* _Directions for this task_:
Exactly the lines starting at the line containing "(sum a (imm.signExtend 32) false) ∧" and ending at the line containing "s.core := rfl" are to be written out from the listing below, both included.

* _Material for the task_:

-- ==== Sys2Proof/Machine/Maint.lean ====
section
/-! DEFINITION. The cache and translation maintenance of the application cores (R341–R343, R350, R351). -/

namespace Sys2Proof.Machine

abbrev MntOutcome := Host.Outcome State Fault Refusal

/-- A maintenance function: on engines and `SV` those of the low group do nothing and the others are illegal; a core
checks its privilege. -/
def maintBody (i : Nat) (ns : List (BitVec 5)) (low priv : Bool) (f : State → Out) (s : State) : Out :=
  if !regsOk i ns then .trap Trap.illegal s
  else if !isAc i then (if low then .done s else .trap Trap.illegal s)
  else if priv && !stPriv (s.rset i) then .trap Trap.priv s
  else f s

/-- Runs a maintenance function. -/
def maintInstr (e : Elem) (ns : List (BitVec 5)) (low priv : Bool) (f : Nat → State → Out) (s : State) : State :=
  runInstr (elemIdx e) {} false (maintBody (elemIdx e) ns low priv (f (elemIdx e))) s

/-- A line operation by address: the translation check of its kind, then the operation on a cacheable page. -/
def lineOp (i : Nat) (k : Acc) (va : Word) (o : Obs) (op : Nat → State → State) (s : State) : Out :=
  match xlate i k va o.wecc (applyObs i o s) with
  | (.error t, s1) => .trap t s1
  | (.ok p, s1) =>
    if p.mt ≠ 2 then .done s1
    else if cacheError s1 p then .trap (Trap.ofBus .bus false false va) s1
    else match cacheRefuses i p 1 false s1 with
      | (some e, s2) => .trap (Trap.ofBus e false false va) s2
      | (none, s2) => .done (op (p.pa / 64) s2)

/-- The address in a register. -/
abbrev regAddr (s : State) (i : Nat) (ra : BitVec 5) : Word := (s.rset i).gr ra.toNat

/-- Carries an operation out on every line of the cluster's cache that a test selects. -/
def eachLine (p : Line → Bool) (op : Nat → State → State) (s : State) : State :=
  ((s.core.cache.filter (fun e => match e.2 with | some x => p x | none => false)).map Prod.fst).foldl (fun s ln => op ln s) s

/-- The TLB entry covers the page of a virtual address. -/
def tlbCovers (t : TlbEntry) (va : Nat) : Bool := va / 2 ^ (if t.block then 20 else 12) = t.vpage
/-- The virtual address that `TLBI` names. -/
abbrev tlbiVa (s : State) (i : Nat) (ra rb : BitVec 5) : Nat :=
  fld ((s.rset i).gr rb.toNat) 15 0 * 2 ^ 32 + fld ((s.rset i).gr ra.toNat) 31 12 * 4096
/-- Drops the TLB entries of a core that a test selects. -/
def dropTlb (i : Nat) (p : TlbEntry → Bool) (s : State) : State :=
  s.setEl i { s.el i with tlb := (s.el i).tlb.filter (fun t => !p t) }
/-- Drops a core's walk cache. -/
def dropWalks (i : Nat) (s : State) : State := s.setEl i { s.el i with wcache := [] }
/-- In every application core. -/
def everyCore (f : Nat → State → State) (s : State) : State := [32, 33, 34, 35].foldl (fun s i => f i s) s

def execDcclean (e : Elem) (ra : BitVec 5) (o : Obs) (s : State) : MntOutcome :=
  .next (maintInstr e [ra] true false (fun i s => lineOp i .load (regAddr s i ra) o (cleanLine i) s) s)
def execDcinv (e : Elem) (ra : BitVec 5) (o : Obs) (s : State) : MntOutcome :=
  .next (maintInstr e [ra] true false (fun i s => lineOp i .inv (regAddr s i ra) o dropLine s) s)
def execDcflush (e : Elem) (ra : BitVec 5) (o : Obs) (s : State) : MntOutcome :=
  .next (maintInstr e [ra] true false (fun i s =>
    lineOp i .load (regAddr s i ra) o (fun ln s => dropLine ln (cleanLine i ln s)) s) s)
def execIcinv (e : Elem) (ra : BitVec 5) (o : Obs) (s : State) : MntOutcome :=
  .next (maintInstr e [ra] true false (fun i s => lineOp i .line (regAddr s i ra) o
    (fun ln s => s.setEl i { s.el i with icache := (s.el i).icache.filter (· ≠ ln) }) s) s)
/-- The dirty lines of the own L1 and of L2. -/
def execDccleanA (e : Elem) (s : State) : MntOutcome :=
  .next (maintInstr e [] true true (fun i s =>
    .done (eachLine (fun x => x.owner = none || x.owner = some i) (cleanLine i) s)) s)
def execDcflushA (e : Elem) (s : State) : MntOutcome :=
  .next (maintInstr e [] true true (fun i s =>
    .done (eachLine (fun _ => true) (fun ln s => dropLine ln (cleanLine i ln s)) s)) s)
def execIcinvA (e : Elem) (s : State) : MntOutcome :=
  .next (maintInstr e [] true true (fun i s => .done (s.setEl i { s.el i with icache := [] })) s)
def execTlbi (e : Elem) (ra rb : BitVec 5) (s : State) : MntOutcome :=
  .next (maintInstr e [ra, rb] false true (fun i s => .done (dropTlb i (fun t => tlbCovers t (tlbiVa s i ra rb)) s)) s)
def execTlbiA (e : Elem) (s : State) : MntOutcome :=
  .next (maintInstr e [] false true (fun i s => .done (dropTlb i (fun _ => true) s)) s)
def execWalki (e : Elem) (s : State) : MntOutcome :=
  .next (maintInstr e [] false true (fun i s => .done (dropWalks i s)) s)
def execTlbiB (e : Elem) (ra rb : BitVec 5) (s : State) : MntOutcome :=
  .next (maintInstr e [ra, rb] false true (fun i s =>
    .done (everyCore (fun j => dropTlb j (fun t => tlbCovers t (tlbiVa s i ra rb))) s)) s)
def execTlbiAb (e : Elem) (s : State) : MntOutcome :=
  .next (maintInstr e [] false true (fun _ s => .done (everyCore (fun j => dropTlb j (fun _ => true)) s)) s)
def execWalkiB (e : Elem) (s : State) : MntOutcome :=
  .next (maintInstr e [] false true (fun _ s => .done (everyCore dropWalks s)) s)

end Sys2Proof.Machine
end

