-- ==== Sys2Proof/Machine/Step.lean ====
section
/-! DEFINITION. One step: the command at the front of the queue, or one tick of the clocks on an empty queue. -/

namespace Sys2Proof.Machine

/-- One step of the block.  The command at the front of the queue leaves it and has its effect; on an empty queue
the clocks reach their next tick (log entry 7). -/
def step (s : State) : Host.Outcome State Fault Refusal :=
  match s.pending with
  | [] => .next (tick s)
  | c :: rest => exec c { s with pending := rest }

/-- The state with the command that a word spells at the front of its queue. -/
def State.withFetchWord (s : State) (nbits w : Nat) : State :=
  match decodeTableWord nbits w with
  | some c => { s with pending := c :: s.pending }
  | none => s

end Sys2Proof.Machine
end

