-- ==== Sys2Proof/Certificates/Slice0/Obligations.lean ====
section
/-! DEFINITION. The statements for the provers: each family of commands and each kind of state has one that says
which next state its rules give; then what reset leaves, what a step does, and the invariant it keeps. -/

open Sys2Proof Sys2Proof.Machine

/-- A computed result changes only the flags its rule names (R45, R47). -/
def Obligations.FlagRule : Prop :=
  ∀ (w : Word) (S : Bool) (x : AluRes),
    tb (statusAfter w S x) 3 = (if S then x.val.msb else tb w 3) ∧
    tb (statusAfter w S x) 2 = (if S then decide (x.val = 0) else tb w 2) ∧
    tb (statusAfter w S x) 1 = (if S then x.c.getD (tb w 1) else tb w 1) ∧
    tb (statusAfter w S x) 0 = (if S then x.v.getD (tb w 0) else tb w 0) ∧
    tb (statusAfter w S x) 4 = (tb w 4 || x.q) ∧
    ∀ j, 5 ≤ j → tb (statusAfter w S x) j = tb w j

/-- ADD, ADC, SUB, SBC, ADDI, CMP, CMPI and NEG give the stated sums and differences (R42, R45, R47, R50).
Readings and choices of the model in it: log entry 56. -/
def Obligations.SumsAndDifferences : Prop :=
  ∀ (s : State) (e : Elem) (rd ra rb : BitVec 5) (r4 t4 : BitVec 4) (imm : BitVec 14) (i8 : BitVec 8) (S : Bool),
    let r := s.rset (elemIdx e)
    let sum (a b : Word) (c : Bool) : AluRes :=
      { val := a + b + (if c then 1 else 0), c := some (decide (2 ^ 32 ≤ a.toNat + b.toNat + b2n c)),
        v := some (decide (a.toInt + b.toInt + b2n c < -2 ^ 31 ∨ 2 ^ 31 ≤ a.toInt + b.toInt + b2n c)) }
    let diff (a b : Word) (borrow : Bool) : AluRes :=
      { val := a - b - (if borrow then 1 else 0), c := some (decide (b.toNat + b2n borrow ≤ a.toNat)),
        v := some (decide (a.toInt - b.toInt - b2n borrow < -2 ^ 31 ∨ 2 ^ 31 ≤ a.toInt - b.toInt - b2n borrow)) }
    let a := r.gr ra.toNat
    let b := r.gr rb.toNat
    Computes (.add e (.r32 rd ra rb S)) s (elemIdx e) [rd, ra, rb] (some rd.toNat) S 4 (sum a b false) ∧
    Computes (.add e (.rr r4 t4)) s (elemIdx e) [] (some r4.toNat) false 2
      (sum (r.gr r4.toNat) (r.gr t4.toNat) false) ∧
    Computes (.adc e rd ra rb S) s (elemIdx e) [rd, ra, rb] (some rd.toNat) S 4 (sum a b (tb r.status 1)) ∧
    Computes (.sub e (.r32 rd ra rb S)) s (elemIdx e) [rd, ra, rb] (some rd.toNat) S 4 (diff a b false) ∧
    Computes (.sub e (.rr r4 t4)) s (elemIdx e) [] (some r4.toNat) false 2
      (diff (r.gr r4.toNat) (r.gr t4.toNat) false) ∧
    Computes (.sbc e rd ra rb S) s (elemIdx e) [rd, ra, rb] (some rd.toNat) S 4 (diff a b (!tb r.status 1)) ∧
    Computes (.addi e (.i32 rd ra imm)) s (elemIdx e) [rd, ra] (some rd.toNat) false 4
      (sum a (imm.signExtend 32) false) ∧
    Computes (.addi e (.i8 r4 i8)) s (elemIdx e) [] (some r4.toNat) false 2
      (sum (r.gr r4.toNat) (i8.signExtend 32) false) ∧
    Computes (.cmp e r4 t4) s (elemIdx e) [] none true 2 (diff (r.gr r4.toNat) (r.gr t4.toNat) false) ∧
    Computes (.cmpi e (.i32 ra imm)) s (elemIdx e) [ra] none true 4 (diff a (imm.signExtend 32) false) ∧
    Computes (.cmpi e (.i8 r4 i8)) s (elemIdx e) [] none true 2 (diff (r.gr r4.toNat) (i8.setWidth 32) false) ∧
    Computes (.neg e r4 t4) s (elemIdx e) [] (some r4.toNat) false 2 { val := -(r.gr t4.toNat) }

/-- The sixteen conditions, with 0xF reserved (R46). -/
def Obligations.ConditionTable : Prop :=
  (∀ (w : Word) (n z c v : Bool), tb w 3 = n → tb w 2 = z → tb w 1 = c → tb w 0 = v →
    condHolds w 0x0 = z ∧ condHolds w 0x1 = !z ∧ condHolds w 0x2 = c ∧ condHolds w 0x3 = !c ∧
    condHolds w 0x4 = n ∧ condHolds w 0x5 = !n ∧ condHolds w 0x6 = v ∧ condHolds w 0x7 = !v ∧
    condHolds w 0x8 = (c && !z) ∧ condHolds w 0x9 = (!c || z) ∧ condHolds w 0xA = decide (n = v) ∧
    condHolds w 0xB = decide (n ≠ v) ∧ condHolds w 0xC = (!z && decide (n = v)) ∧
    condHolds w 0xD = (z || decide (n ≠ v)) ∧ condHolds w 0xE = true) ∧
  ∀ (s : State) (e : Elem) (o8 : BitVec 8) (o20 : BitVec 20), Ready s (elemIdx e) →
    exec (.bcc e (.b16 0xF o8)) s = .next (s.trapped (elemIdx e) Trap.illegal) ∧
    exec (.bcc e (.b32 0xF o20)) s = .next (s.trapped (elemIdx e) Trap.illegal)
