/-! ### `setProg` -/

@[simp] theorem setProg_pending (s : State) (i : Nat) (x : Option Prog) : (s.setProg i x).pending = s.pending := rfl
@[simp] theorem setProg_resp (s : State) (i : Nat) (x : Option Prog) : (s.setProg i x).resp = s.resp := rfl
@[simp] theorem setProg_free (s : State) (i : Nat) (x : Option Prog) : (s.setProg i x).free = s.free := rfl
@[simp] theorem setProg_regs (s : State) (i : Nat) (x : Option Prog) : (s.setProg i x).regs = s.regs := rfl
@[simp] theorem setProg_mem (s : State) (i : Nat) (x : Option Prog) : (s.setProg i x).mem = s.mem := rfl
@[simp] theorem setProg_poison (s : State) (i : Nat) (x : Option Prog) : (s.setProg i x).poison = s.poison := rfl
@[simp] theorem setProg_time (s : State) (i : Nat) (x : Option Prog) : (s.setProg i x).time = s.time := rfl
@[simp] theorem setProg_core (s : State) (i : Nat) (x : Option Prog) : (s.setProg i x).core = s.core := rfl
@[simp] theorem setProg_conv (s : State) (i : Nat) (x : Option Prog) : (s.setProg i x).conv = s.conv := rfl
@[simp] theorem setProg_feed (s : State) (i : Nat) (x : Option Prog) : (s.setProg i x).feed = s.feed := rfl
@[simp] theorem setProg_faultSeq (s : State) (i : Nat) (x : Option Prog) : (s.setProg i x).faultSeq = s.faultSeq := rfl
@[simp] theorem setProg_faultQueue (s : State) (i : Nat) (x : Option Prog) : (s.setProg i x).faultQueue = s.faultQueue := rfl
@[simp] theorem setProg_pwm (s : State) (i : Nat) (x : Option Prog) : (s.setProg i x).pwm = s.pwm := rfl
@[simp] theorem setProg_ballScan (s : State) (i : Nat) (x : Option Prog) : (s.setProg i x).ballScan = s.ballScan := rfl
@[simp] theorem setProg_teth (s : State) (i : Nat) (x : Option Prog) : (s.setProg i x).teth = s.teth := rfl
@[simp] theorem setProg_ports (s : State) (i : Nat) (x : Option Prog) : (s.setProg i x).ports = s.ports := rfl
@[simp] theorem setProg_dma (s : State) (i : Nat) (x : Option Prog) : (s.setProg i x).dma = s.dma := rfl
@[simp] theorem setProg_flash (s : State) (i : Nat) (x : Option Prog) : (s.setProg i x).flash = s.flash := rfl
@[simp] theorem setProg_sec (s : State) (i : Nat) (x : Option Prog) : (s.setProg i x).sec = s.sec := rfl
@[simp] theorem setProg_power (s : State) (i : Nat) (x : Option Prog) : (s.setProg i x).power = s.power := rfl
@[simp] theorem setProg_age (s : State) (i : Nat) (x : Option Prog) : (s.setProg i x).age = s.age := rfl
@[simp] theorem setProg_test (s : State) (i : Nat) (x : Option Prog) : (s.setProg i x).test = s.test := rfl
@[simp] theorem setProg_dbg (s : State) (i : Nat) (x : Option Prog) : (s.setProg i x).dbg = s.dbg := rfl
@[simp] theorem setProg_rg (s : State) (i : Nat) (x : Option Prog) (k : Nat) : (s.setProg i x).rg k = s.rg k := rfl
@[simp] theorem setProg_el (s : State) (i : Nat) (x : Option Prog) (k : Nat) : (s.setProg i x).el k = s.el k := rfl
@[simp] theorem setProg_slot (s : State) (i : Nat) (x : Option Prog) (k : Nat) : (s.setProg i x).slot k = s.slot k := rfl
@[simp] theorem setProg_timer (s : State) (i : Nat) (x : Option Prog) (k : Nat) : (s.setProg i x).timer k = s.timer k := rfl
@[simp] theorem setProg_bank (s : State) (i : Nat) (x : Option Prog) (k : Nat) : (s.setProg i x).bank k = s.bank k := rfl
@[simp] theorem setProg_ctx (s : State) (i : Nat) (x : Option Prog) (k : Nat) : (s.setProg i x).ctx k = s.ctx k := rfl
@[simp] theorem setProg_ax (s : State) (i : Nat) (x : Option Prog) (k : Nat) : (s.setProg i x).ax k = s.ax k := rfl
@[simp] theorem setProg_cv (s : State) (i : Nat) (x : Option Prog) (k : Nat) : (s.setProg i x).cv k = s.cv k := rfl
@[simp] theorem setProg_br (s : State) (i : Nat) (x : Option Prog) (k : Nat) : (s.setProg i x).br k = s.br k := rfl
@[simp] theorem setProg_fb (s : State) (i : Nat) (x : Option Prog) (k : Nat) : (s.setProg i x).fb k = s.fb k := rfl
@[simp] theorem setProg_senc (s : State) (i : Nat) (x : Option Prog) (k : Nat) : (s.setProg i x).senc k = s.senc k := rfl
@[simp] theorem setProg_trk (s : State) (i : Nat) (x : Option Prog) (k : Nat) : (s.setProg i x).trk k = s.trk k := rfl
@[simp] theorem setProg_mark (s : State) (i : Nat) (x : Option Prog) (k : Nat) : (s.setProg i x).mark k = s.mark k := rfl
@[simp] theorem setProg_link (s : State) (i : Nat) (x : Option Prog) (k : Nat) : (s.setProg i x).link k = s.link k := rfl
@[simp] theorem setProg_girth (s : State) (i : Nat) (x : Option Prog) (k : Nat) : (s.setProg i x).girth k = s.girth k := rfl
@[simp] theorem setProg_eth (s : State) (i : Nat) (x : Option Prog) (k : Nat) : (s.setProg i x).eth k = s.eth k := rfl
@[simp] theorem setProg_chan (s : State) (i : Nat) (x : Option Prog) (k : Nat) : (s.setProg i x).chan k = s.chan k := rfl
@[simp] theorem setProg_fop (s : State) (i : Nat) (x : Option Prog) (k : Nat) : (s.setProg i x).fop k = s.fop k := rfl
@[simp] theorem setProg_wdg (s : State) (i : Nat) (x : Option Prog) (k : Nat) : (s.setProg i x).wdg k = s.wdg k := rfl
@[simp] theorem setProg_unit (s : State) (i : Nat) (x : Option Prog) (k : Nat) : (s.setProg i x).unit_ k = s.unit_ k := rfl
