theorem keep_errorAt (pa n : Nat) (s : State) (h_s : Kept pq s) : KeptR pq (errorAt pa n s) := by
  unfold errorAt
  repeat'
    with_reducible first
    | assumption | intro _
    | extract_lets -underBinder +onlyGivenNames x
      first
        | have hx : Kept pq x := by
            try dsimp only [x]
            repeat' (with_reducible first | assumption | fail_if_no_progress beta_reduce | apply keep_draw | apply Kept.ite | fail_if_no_progress (apply KeptR.mk <;> try apply Kept.of2) | apply Kept.of2 | apply Kept.snd (by assumption) | apply KeptR.ite | intro _ | fail_if_no_progress (apply Kept.upd) | split | beta_reduce)
        | skip
      try clear_value x
    | fail_if_no_progress beta_reduce | apply keep_draw | apply Kept.ite | fail_if_no_progress (apply KeptR.mk <;> try apply Kept.of2) | apply Kept.of2 | apply Kept.snd (by assumption) | apply KeptR.ite | intro _ | fail_if_no_progress (apply Kept.upd) | split

theorem keep_memFails (mid pa n : Nat) (s : State) (h_s : Kept pq s) : Kept pq (memFails mid pa n s) := by
  unfold memFails
  repeat'
    with_reducible first
    | assumption | intro _
    | extract_lets -underBinder +onlyGivenNames x
      first
        | have hx : Kept pq x := by
            try dsimp only [x]
            repeat' (with_reducible first | assumption | fail_if_no_progress beta_reduce | apply keep_memError | apply keep_errorAt | apply Kept.ite | fail_if_no_progress (apply KeptR.mk <;> try apply Kept.of2) | apply Kept.of2 | apply Kept.snd (by assumption) | apply KeptR.ite | intro _ | fail_if_no_progress (apply Kept.upd) | split | beta_reduce)
        | have hx : KeptR pq x := by
            try dsimp only [x]
            repeat' (with_reducible first | assumption | fail_if_no_progress beta_reduce | apply keep_memError | apply keep_errorAt)
      try clear_value x
    | fail_if_no_progress beta_reduce | apply keep_memError | apply keep_errorAt | apply Kept.ite | fail_if_no_progress (apply KeptR.mk <;> try apply Kept.of2) | apply Kept.of2

theorem keep_flTouch (mid sub pa : Nat) (fetch : Bool) (s : State) (h_s : Kept pq s) : Kept pq (flTouch mid sub pa fetch s) := by
  unfold flTouch
  repeat'
    with_reducible first
    | assumption | intro _
    | extract_lets -underBinder +onlyGivenNames x
      first
        | have hx : Kept pq x := by
            try dsimp only [x]
            repeat' (with_reducible first | assumption | fail_if_no_progress beta_reduce | apply Kept.ite | intro _ | fail_if_no_progress (apply Kept.upd) | split | beta_reduce)
        | skip
      try clear_value x
    | fail_if_no_progress beta_reduce | apply Kept.ite | intro _ | fail_if_no_progress (apply Kept.upd)
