theorem keep_execIslandRelease (s : State) (h_s : Kept pq s) : KeptX pq (execIslandRelease s) := by
  unfold execIslandRelease
  repeat' (with_reducible first | assumption | fail_if_no_progress beta_reduce | apply keep_islandRelease | apply Kept.ite | apply KeptX.next)

theorem keep_execEvacuationTimeout (s : State) (h_s : Kept pq s) : KeptX pq (execEvacuationTimeout s) := by
  unfold execEvacuationTimeout
  repeat' (with_reducible first | assumption | fail_if_no_progress beta_reduce | apply keep_evacuationTimeout | apply Kept.ite | apply KeptX.next)

theorem keep_execCoreBistStart (n : Fin 4) (s : State) (h_s : Kept pq s) : KeptX pq (execCoreBistStart n s) := by
  unfold execCoreBistStart
  repeat' (with_reducible first | assumption | fail_if_no_progress beta_reduce | apply keep_coreBistStart | apply Kept.ite | apply KeptX.next)

theorem keep_execCoreBistAbort (n : Fin 4) (s : State) (h_s : Kept pq s) : KeptX pq (execCoreBistAbort n s) := by
  unfold execCoreBistAbort
  repeat' (with_reducible first | assumption | fail_if_no_progress beta_reduce | apply keep_coreBistAbort | apply Kept.ite | apply KeptX.next)

theorem keep_execCoreBistEnd (n : Fin 4) (ok : Bool) (s : State) (h_s : Kept pq s) : KeptX pq (execCoreBistEnd n ok s) := by
  unfold execCoreBistEnd
  repeat' (with_reducible first | assumption | fail_if_no_progress beta_reduce | apply keep_coreBistEnd | apply Kept.ite | apply KeptX.next)

theorem keep_execFclr (m : Master) (v : Word) (s : State) (h_s : Kept pq s) : KeptX pq (execFclr m v s) := by
  unfold execFclr
  repeat' (with_reducible first | assumption | fail_if_no_progress beta_reduce | apply keep_fclrWrite | apply Kept.ite | fail_if_no_progress (apply KeptR.mk <;> try apply Kept.of2) | apply Kept.of2 | apply Kept.snd (by assumption) | apply KeptR.ite | apply KeptX.next | apply KeptX.ite | intro _ | fail_if_no_progress (apply Kept.upd))

end Sys2Proof.Machine
end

* _Task result_:
      (sum a (imm.signExtend 32) false) ∧
    Computes (.addi e (.i8 r4 i8)) s (elemIdx e) [] (some r4.toNat) false 2
      (sum (r.gr r4.toNat) (i8.signExtend 32) false) ∧
    Computes (.cmp e r4 t4) s (elemIdx e) [] none true 2 (diff (r.gr r4.toNat) (r.gr t4.toNat) false) ∧
    Computes (.cmpi e (.i32 ra imm)) s (elemIdx e) [ra] none true 4 (diff a (imm.signExtend 32) false) ∧
    Computes (.cmpi e (.i8 r4 i8)) s (elemIdx e) [] none true 2 (diff (r.gr r4.toNat) (i8.setWidth 32) false) ∧
    Computes (.neg e r4 t4) s (elemIdx e) [] (some r4.toNat) false 2 { val := -(r.gr t4.toNat) }

/-- The sixteen conditions, with 0xF reserved (R46). -/
def Obligations.ConditionTable : Prop :=
  (∀ (w : Word) (n z c v : Bool), tb w 3 = n → tb w 2 = z → tb w 1 = c → tb w 0 = v →
    condHolds w 0x0 = z ∧ condHolds w 0x1 = !z ∧ condHolds w 0x2 = c ∧ condHolds w 0x3 = !c ∧
    condHolds w 0x4 = n ∧ condHolds w 0x5 = !n ∧ condHolds w 0x6 = v ∧ condHolds w 0x7 = !v ∧
    condHolds w 0x8 = (c && !z) ∧ condHolds w 0x9 = (!c || z) ∧ condHolds w 0xA = decide (n = v) ∧
    condHolds w 0xB = decide (n ≠ v) ∧ condHolds w 0xC = (!z && decide (n = v)) ∧
    condHolds w 0xD = (z || decide (n ≠ v)) ∧ condHolds w 0xE = true) ∧
  ∀ (s : State) (e : Elem) (o8 : BitVec 8) (o20 : BitVec 20), Ready s (elemIdx e) →
    exec (.bcc e (.b16 0xF o8)) s = .next (s.trapped (elemIdx e) Trap.illegal) ∧
    exec (.bcc e (.b32 0xF o20)) s = .next (s.trapped (elemIdx e) Trap.illegal)
/-! ### `setProg` -/

@[simp] theorem setProg_pending (s : State) (i : Nat) (x : Option Prog) : (s.setProg i x).pending = s.pending := rfl
@[simp] theorem setProg_resp (s : State) (i : Nat) (x : Option Prog) : (s.setProg i x).resp = s.resp := rfl
@[simp] theorem setProg_free (s : State) (i : Nat) (x : Option Prog) : (s.setProg i x).free = s.free := rfl
@[simp] theorem setProg_regs (s : State) (i : Nat) (x : Option Prog) : (s.setProg i x).regs = s.regs := rfl
@[simp] theorem setProg_mem (s : State) (i : Nat) (x : Option Prog) : (s.setProg i x).mem = s.mem := rfl
@[simp] theorem setProg_poison (s : State) (i : Nat) (x : Option Prog) : (s.setProg i x).poison = s.poison := rfl
@[simp] theorem setProg_time (s : State) (i : Nat) (x : Option Prog) : (s.setProg i x).time = s.time := rfl
@[simp] theorem setProg_core (s : State) (i : Nat) (x : Option Prog) : (s.setProg i x).core = s.core := rfl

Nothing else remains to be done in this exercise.